Rezension

Parodie einer Superheldenfigur - im noch geteilten Deutschland

Zorro Vela - Norbert Zähringer

Zorro Vela
von Norbert Zähringer

Bewertet mit 3 Sternen

Renés Vater ist Oberst der Grenztruppen der DDR und der Junge ahnt, dass seine Klassenkameraden nur aus Respekt vor seinem Vater über Renés Witze lachen. Da der Genosse Major Reinhardt einen Schwung beschlagnahmte Comics und Romanhefte mit nachhause gebracht hat, deren Einfuhr in die DDR verboten war, ist René bestens mit Superheldenfiguren vertraut. So nennt sich der außerirdische Onari vom Planeten Oneiros, der in Gestalt eines Raben an Renés Fenster klopft, passenderweise Zorro Vela, um René zur Zusammenarbeit zu werben. Zorros Mission: er will gemeinsam mit mehreren Kindern aus Ost und West die Erde vor einer üblen Bande von Außerirdischen retten. Zorro ist Gestaltwandler, eine Fähigkeit, die alles andere als ein Traumjob sein muss. Man kann in einer Gestalt steckenbleiben, wenn man sie nicht schnell genug wieder abstreift, und dann mit dem erreichten Status unzufrieden sein. Wer möchte schon gern eine Kakerlake sein oder eine Schildkröte, deren Umwandlungsprozess noch Jahrzehnte dauern wird? Aber da sich Gestaltwandler eigentlich nur verbessern können, sind die Onari begierig darauf, sich zu verwandeln.

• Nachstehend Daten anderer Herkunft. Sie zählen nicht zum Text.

-- ==== Sys2Proof/Machine/Reissue.lean ====
section
/-!
DEFINITION. Recorded operations reissued when a group resumes, with the operand values of their records (R45,
R124, R126): the state in which the arm issues one anew, and what stands after it.
-/

namespace Sys2Proof.Machine

/-- The register fields that a recorded operation read at issue, with the operand of the record that holds each:
0 OPA, 1 OPB, 2 OPC (R45). A later one of two that overlap stands. -/
def Group.recSources (g : Group) : Sys2Proof.Instr → List (List RegId × Nat)
  | .lds _ a _ _ _ | .ldaqScalar _ a _ _ _ => [(g.spregs a, 0)]
  | .sts d a _ sz _ | .strlScalar d a _ sz _ => [((dataRegs d sz).map (.ofS g.sel), 2), (g.spregs a, 0)]
  | .atomsAdd _ a b _ _ | .atomsAnd _ a b _ _ | .atomsOr _ a b _ _ | .atomsXor _ a b _ _ | .atomsMin _ a b _ _
  | .atomsMax _ a b _ _ | .atomsXchg _ a b _ _ | .atomsFadd _ a b _ _ =>
    [(if g.et = 11 then g.spregs b else g.sregs b, 1), (g.spregs a, 0)]
  | .acasScalar d a b _ _ =>
    let r (f : Nat) : List RegId := if g.et = 11 then g.spregs f else g.sregs f
    [(r d, 2), (r b, 1), (g.spregs a, 0)]
  | .wake a _ _ | .join _ a _ _ | .launch a _ _ | .hdrop a _ _ | .hinfo _ a _ _ | .hsplit _ a _ _
  | .watch _ a _ _ => [(g.spregs a, 0)]
  | .sig a b _ _ | .depo _ a b _ _ | .ngrant a b _ _ | .nrevoke a b _ _ => [(g.sregs b, 1), (g.spregs a, 0)]
  | .post a b _ _ | .mreq _ a b _ _ | .hnew _ a b _ _ => [(g.spregs b, 1), (g.sregs a, 0)]
  | .hbind a b _ _ => [(g.spregs b, 1), (g.spregs a, 0)]
  | .trd _ _ b _ _ => [(g.sregs b, 1)]
  | .qstat _ a _ _ | .unwatch _ a _ _ | .warm _ a _ _ | .wstat _ a _ _ => [(g.sregs a, 0)]
  | _ => []

/-- A posted operation: NOUT counts it already (R317). -/
def postedOp : Sys2Proof.Instr → Bool
  | .wake _ _ _ | .sig _ _ _ _ | .depo _ _ _ _ _ | .ngrant _ _ _ _ | .nrevoke _ _ _ _ | .hdrop _ _ _ | .hbind _ _ _ _ =>
    true
  | _ => false

/-- An operand of a record. -/
def RecOp.operand (r : RecOp) : Nat → W64
  | 0 => r.opa
  | 1 => r.opb
  | _ => r.opc

/-- An operand in the registers that held it at issue. -/
def Group.putOperand (g : Group) (rs : List RegId) (x : W64) : Group :=
  match rs with
  | [r0, r1] => g.put64 r0 r1 x
  | [r] => g.put32 r (loW x)
  | _ => g

/-- The registers that hold something of the record while the operation is reissued: its operands, and the mask. -/
def Group.lentRegs (g : Group) (i : Sys2Proof.Instr) : List RegId :=
  (g.recSources i).flatMap (·.1) ++ [.b g.sel 61, .b g.sel 62, .b g.sel 63]

/-- The arm at a recorded instruction, ready, with the lanes of the record and the guard p0. -/
def Arm.atRecord (a : Arm) (r : RecOp) : Arm :=
  Arm.setMask { a.ready with pc := r.pc, mode := a.mode &&& 0xFFFFF0FF#32, on := none } r.lanes

/-- The group in which the arm that has the turn issues a recorded operation anew: it stands in the record and
among the outstanding no more. -/
def Group.prepared (g : Group) (r : RecOp) (i : Sys2Proof.Instr) : Group :=
  let g1 := { g with recs := g.recs.erase r, nout := if postedOp i then g.nout - 1 else g.nout }
  let g2 := (recDests g.et g.sel i).foldl Group.settle g1
  ((g.recSources i).foldl (fun g x => g.putOperand x.1 (r.operand x.2)) g2).mapMe fun a => a.atRecord r

/-- The value and the full/empty bit of a register as another state of the group has them. -/
def Group.giveBack (g old : Group) (r : RegId) : Group := (g.put32 r (old.val32 r)).setFull r (old.full r)

/-- The group after a reissue: the registers lent get their own values, but for those that the operation writes, and
the arm is where it was. -/
def Group.restored (g old : Group) (i : Sys2Proof.Instr) : Group :=
  let dests := recDests old.et old.sel i
  let g1 := ((old.lentRegs i).filter fun r => !dests.contains r).foldl (fun g r => g.giveBack old r) g
  { g1 with bad := old.bad }

/-- The arm after a reissue that completed: where it was, with what the operation holds it by (R360). -/
def Arm.backTo (a old : Arm) : Arm :=
  { old with bank := a.bank, bfull := a.bfull, holds := a.holds, age := a.age }

/-- The reissue has trapped. -/
def Group.tookTrap (g old : Group) : Bool := (tcauseInh g.tcause && !tcauseInh old.tcause) || (g.faulted && !old.faulted)

/-- What stands after a reissue: the operation has left and the arm is where it was; it has parked, and is reissued
when the page is there; it waits for its turn; or it has trapped, at its own address (R126, log 13). -/
def State.reissued (s old : State) (r : RecOp) (i : Sys2Proof.Instr) : State :=
  let g := old.cur
  if s.cur.tid ≠ g.tid then s
  else
    let s1 := { s with fradb := old.fradb, ir := old.ir }
    if s.cur.tookTrap g then
      s1.modCur fun x => (x.restored g i).mapMe fun a => { a with mode := g.me.mode }
    else if s.cur.me.pc = r.pc + 4 then
      s1.modCur fun x => (x.restored g i).mapMe fun a => a.backTo g.me
    else if s.cur.me.ws = .parked then
      { s1 with cur := g.mapMe fun a => { a with ws := .parked, parkFetch := true } }
    else { s1 with cur := g.mapMe fun a => { a with turned := s.cur.me.turned } }

/-- The state in which the arm that has the turn issues a recorded operation anew. -/
def State.prepared (s : State) (r : RecOp) (i : Sys2Proof.Instr) : State :=
  { s with ir := r.word, cur := s.cur.prepared r i }

/-- The operation that the arm that has the turn reissues next, of those in its group's record. -/
def Group.nextRec (g : Group) : Option RecOp :=
  if g.recDue g.sel then g.recs.find? fun r => r.armB == g.sel else none

end Sys2Proof.Machine
end

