-- ==== Sys2Proof/Machine/Requests.lean ====
section
/-!
DEFINITION. Requests of hosts and peers to device memory (R102, R105, R111, R193 to R195, R206, R389,
R415): performed at the home, held for a gated die or a frozen frame, answered once.
-/

namespace Sys2Proof.Machine

/-- The requests that a port's record keeps (R415). -/
def tagDepth : Nat := 8192

/-- Port number in a key. -/
def keyPort (k : Nat) : Nat := k / 2 ^ 32

/-- Who sends over a port: the peer that it faces, or the host tray. -/
def State.sender (s : State) (p : Nat) : Option Nat × Nat :=
  match (s.link p).peer with
  | some q => (some q, 0)
  | none => (none, (s.link p).host)

/-- A response recorded under its port and tag, the newest first (R415). -/
def State.recordTag (s : State) (key response : Nat) : State :=
  let mine := s.performed.filter fun x => keyPort x.1 == keyPort key
  let rest := s.performed.filter fun x => !(keyPort x.1 == keyPort key)
  { s with performed := ((key, response) :: mine).take tagDepth ++ rest }

/-- n free bytes as a number: what a line that cannot be read gives a request (log 26). -/
def freeBytes : Nat → Nat → Nat
  | _, 0 => 0
  | k, n + 1 => (Config.damagedByte k).toNat + 256 * freeBytes (k + 1) n

/-- Some line of n bytes at a place cannot be read. -/
def State.spanBad (s : State) (p : Place) (n : Nat) : Bool :=
  (List.range ((n + 3) / 4)).any fun i => (s.readErr (p.plus (4 * i))).isSome

/-- n bytes written at a place: up to the next word boundary, then word by word, the last part shorter; each
part lies in one word, so a watched word is compared once (R185). -/
def State.storeParts (s : State) : Nat → Place → Nat → Nat → Nat → State
  | 0, _, _, _, _ => s
  | k + 1, p, a, n, v =>
    if n = 0 then s
    else
      let m := if n < 4 - a % 4 then n else 4 - a % 4
      (s.storeAt p m (v % 256 ^ m)).storeParts k (p.plus m) (a + m) (n - m) (v / 256 ^ m)

/-- n bytes written at a place: whole where they lie in one aligned word or doubleword, else in parts. -/
def State.storeSpan (s : State) (p : Place) (a n v : Nat) : State :=
  if (n = 1 ∨ n = 2 ∨ n = 4 ∨ n = 8) ∧ a % n = 0 then s.storeAt p n v else s.storeParts (n + 1) p a n v

/-- The value that a request reads at a place. -/
def State.readSpan (s : State) (p : Place) (n : Nat) : State × Nat :=
  if s.spanBad p n then ({ s with fresh := s.fresh + n }, freeBytes s.fresh n) else (s, s.loadAt p n)

/-- What follows a write of n bytes at a place by a host, firmware's among them: the submission queues it changes
(R107, R197). -/
def State.afterWrite (s : State) (p : Place) (n : Nat) : State :=
  match p with
  | .dev pa => s.queuesChanged pa n
  | _ => s

/-- A write of n bytes at a place rewrites the lines and the records that it covers (R369, R392, R399, R404). -/
def State.rewriteAt (s : State) (p : Place) (n : Nat) : State :=
  match p with
  | .dev pa => s.rewritten pa n
  | _ => s

/-- A request performed at a place: a read, a write, or an atomic on 4 or 8 bytes (R97, R105). -/
def State.performAt (s : State) (r : HostReq) (p : Place) : State :=
  if r.op = 1 then (((s.storeSpan p r.addr r.size r.value).rewriteAt p r.size).afterWrite p r.size).recordTag r.key 0
  else
    let (s1, old) := s.readSpan p r.size
    let s2 := if r.op = 0 ∨ s.spanBad p r.size then s1
      else (s1.storeAt p r.size ((AtomOp.ofCode (r.op - 2)).apply 0 (8 * r.size) false 0 old r.value)).afterWrite p r.size
    s2.recordTag r.key old

/-- First address of the space in which requests name a compute die's own page (log 26). -/
def dieSpace : Nat := 2 ^ 56
/-- Bytes of a compute die's page. -/
def diePage : Nat := 2 ^ 52

/-- First address of the space in which requests name a name port's page (R64, log 26). -/
def portSpace : Nat := 2 ^ 56 + 2 ^ 55

/-- Where a request's address lies now (R389). -/
def HostReq.target (r : HostReq) : Place := r.moved.getD (.dev r.addr)

/-- The memory die at which a request waits. -/
def HostReq.home (r : HostReq) : Nat := sectorOf r.addr

/-- A request that waits for a frozen frame of n bytes is performed in the new one (R389). -/
def HostReq.move (old new : Place) (n : Nat) (r : HostReq) : HostReq :=
  if (r.target.offsetIn old n).isSome then { r with moved := some (Place.moved old new n r.target) } else r

/-- The same of what waits at a memory die. -/
def Held.move (old new : Place) (n : Nat) : Held → Held
  | .req r => .req (r.move old new n)
  | x => x

/-- A sender's tag has been performed, on any of its ports: the request is answered from the record (R415). -/
def State.answered (s : State) (r : HostReq) : Bool :=
  s.performed.any fun x => x.1 % 2 ^ 32 == r.key % 2 ^ 32 && s.sender (keyPort x.1) == s.sender (keyPort r.key)

/-- The row that a name port's command record of a write is: OP, and the fields in the order of its payload
(R64). -/
def portRecord (port rec : Nat) : Turn :=
  let f (o n : Nat) : Nat := rec / 256 ^ o % 256 ^ n
  let short := [port, f 1 1, f 2 2, f 8 8, f 16 8, f 24 8]
  let long := [port, f 1 1, f 2 2, f 4 4, f 8 8, f 16 8, f 24 8]
  match f 0 1 with
  | 1 => .event .namePortWake short
  | 2 => .event .namePortSig short
  | 3 => .event .namePortDepo long
  | 4 => .event .namePortJoin short
  | 5 => .event .namePortHexit long
  | op => .event .namePortReservedOp [port, op, f 2 2, f 16 8]

/-- A host's write to a name port's page: 32 bytes at offset 0 are a command, which the port takes next; any
other write is discarded (R64). -/
def portWrite (off : Nat) (r : HostReq) : Turn :=
  let port := (r.addr - portSpace) / 4096
  if off = 0 ∧ r.size = 32 then portRecord port r.value else .event .namePortDiscardedWrite [port]

/-- An earlier request of the port waits at a memory die: the die (R105). -/
def State.heldBefore (s : State) (r : HostReq) : Option Nat :=
  (List.range 6).find? fun d => (s.mdie d).held.any fun x => match x with
    | .req x => keyPort x.key == keyPort r.key
    | .arm _ _ => false

/-- An earlier request of the port waits in a compute die's latch or behind it: the die (R105, R111). -/
def State.latchedBefore (s : State) (r : HostReq) : Option Nat :=
  (List.range 6).find? fun d => (s.die d).latch.any fun x => keyPort x.key == keyPort r.key

/-- A request waits at a memory die, behind those that wait there. -/
def State.holdAt (s : State) (d : Nat) (r : HostReq) : State :=
  s.modMdie d fun x => { x with held := x.held ++ [.req r] }

/-- A request waits where its address lies: for the publish step of a frozen frame, an engine's write, or a gated memory
die (R82, R99, R206). -/
def State.requestWaits (s : State) (r : HostReq) : Bool :=
  s.frozenAt r.target || s.engineOwns r.target r.size || (s.gated r.target).isSome

/-- A host's or peer's request to this device: performed in the order in which its port accepts it, behind what
waits (R105, R111, R206, R389, R415). An address at or above 6 × 288 GiB, which no sector holds, is served as
ordinary memory: the spec is silent on it (DESIGN CHOICE, log 26). -/
def State.serve (s : State) (r : HostReq) : State :=
  if s.answered r ∨ 256 < r.size then s
  else
    match s.heldBefore r, s.latchedBefore r with
    | some d, _ => s.holdAt d r
    | none, some d => s.modDie d fun x => { x with latch := x.latch ++ [r] }
    | none, none =>
      if portSpace ≤ r.addr then
        let s1 := s.recordTag r.key 0
        if r.op = 1 then { s1 with agenda := portWrite ((r.addr - portSpace) % 4096) r :: s1.agenda } else s1
      else if dieSpace ≤ r.addr then
        let d := (r.addr - dieSpace) / diePage % 6
        if (s.die d).power.state = 0 then s.recordTag r.key 0
        else s.modDie d fun x => { x with latch := x.latch ++ [r] }
      else
        if s.requestWaits r then s.holdAt r.home r else s.performAt r r.target

/-- What waited at a memory die in its order of arrival (R206). An arm's access is its turn, and a name port's command is
the port's: the rest waits for that turn, which comes next. -/
def replayHeldFrom (d : Nat) : List Held → State → State
  | [], s => s
  | x :: rest, s =>
    let pause (t : State) (ts : List Turn) : State :=
      let u := t.modMdie d fun m => { m with held := m.held ++ rest }
      { u with agenda := ts ++ (if rest.isEmpty then [] else [.event .dieWakeComplete [d, 1]]) ++ s.agenda }
    match x with
    | .arm tid b => pause s [.arm tid b]
    | .req r =>
      let s1 := ({ s with agenda := [] }).serve r
      if s1.agenda.isEmpty then replayHeldFrom d rest { s1 with agenda := s.agenda } else pause s1 s1.agenda

/-- What is held at a memory die, in order (R206). -/
def State.replayHeld (s : State) (d : Nat) : State :=
  replayHeldFrom d (s.mdie d).held (s.modMdie d fun x => { x with held := [] })

/-- The requests in a compute die's latch, then those behind it (R111); a name port's command has its turn first. -/
def replayLatchFrom (d : Nat) : List HostReq → State → State
  | [], s => s
  | r :: rest, s =>
    let s1 := ({ s with agenda := [] }).serve r
    if s1.agenda.isEmpty then replayLatchFrom d rest { s1 with agenda := s.agenda }
    else
      let s2 := s1.modDie d fun x => { x with latch := x.latch ++ rest }
      { s2 with agenda := s1.agenda ++ (if rest.isEmpty then [] else [.event .dieWakeComplete [d, 0]]) ++ s.agenda }

/-- The latch of a compute die replayed. -/
def State.replayLatch (s : State) (d : Nat) : State :=
  replayLatchFrom d (s.die d).latch (s.modDie d fun x => { x with latch := [] })

/-- A memory die is in D0 again, and what waited for it is performed in order of arrival (R206). -/
def State.wakeMemory (s : State) (d : Nat) : State :=
  (s.modMdie d fun x => { x with power := { x.power with state := 0 }, asked := false }).replayHeld d

/-- Key of a request by port and tag. -/
def reqKey (port tag : Nat) : Nat := port * 2 ^ 32 + tag % 2 ^ 32

/-- HOST_ACCESS: payload operation, address, size, value, port, tag (R105). -/
def execHostAccess (s : State) : Host.Outcome State Fault Refusal :=
  .next (s.serve ⟨reqKey (s.arg 4) (s.arg 5), s.arg 0, s.arg 1, s.arg 2, s.arg 3, none⟩)

/-- The response of a request that cannot be performed, which no data equals (log 26). -/
def errorResponse : Nat := 2 ^ 2048

/-- The entry over which a request for another K9 is forwarded (R194). -/
def State.forwardTo (s : State) (did : Nat) : Option Nat :=
  (List.range 128).find? fun q => (s.peer q).did == did && s.peerUp q

/-- PEER_REQUEST: payload DID, operation, address, size, value, port, tag (R194, R415). -/
def execPeerRequest (s : State) : Host.Outcome State Fault Refusal :=
  let r : HostReq := ⟨reqKey (s.arg 5) (s.arg 6), s.arg 1, s.arg 2, s.arg 3, s.arg 4, none⟩
  .next (if s.arg 0 = s.did then s.serve r
    else if s.answered r ∨ 256 < r.size then s
    else
      match s.forwardTo (s.arg 0) with
      | some q => s.performAt r (.peer q r.addr)
      | none => s.recordTag r.key errorResponse)

end Sys2Proof.Machine
end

Als Zorro zum ersten Mal im geteilten Deutschland des Jahres 1989 landet, trifft er mitten auf den sauber geharkten und mit Flutlicht ausgeleuchteten Todestreifen zwischen Ost und West. Außerordentlich gesprächig erzählt er von seiner Mission, die er selbst reichlich seltsam findet. Als Leser kann man sich ganz nebenbei Gedanken darüber machen, warum der Begriff Außerirdische nur in einer Richtung angewendet wird - von anderen Planeten aus gesehen müssen wir Erdlinge ebenfalls sehr sonderbar wirken. Die Kinder der Gruppe geraten in Kontakt mit allerlei technischem Schnickschnack, müssen sich aber auch damit auseinandersetzen, wer im Ost-West-Konflikt eigentlich der Feind wäre, falls die DDR und die BRD beide angegriffen würden. Bei Reinhardts privat kommt - sehr verhalten - sogar das Thema Schießbefehl auf den Tisch. Norbert Zähringer versucht den Kalten Krieg mit dem Bild aufgestellter Domino-Steine zu vermitteln, bei denen ein einzelner Stein eine ganze Halle voller anderer Steine umwerfen kann. Die Orientierung, wer wen abhört und was die Amerikaner und die Russen damit zu tun haben, liefert das Buch nicht. Für die Zielgruppe 10-Jähriger hat es durchaus einige Längen, deren Sinn für die Handlung sich mir nicht erschließen konnte.

Die deutsche Teilung in aller Konsequenz mit Schießbefehl, Gefängnisstrafen für Republikflucht und Zwangsadoption der Kinder Republikflüchtiger kann das Buch nicht vermitteln. Es parodiert jedoch gekonnt eine Superheldenfigur und trifft den Humor-Level 10-Jähriger, vorausgesetzt, sie lassen sich vom Thema Außerirdische noch fesseln.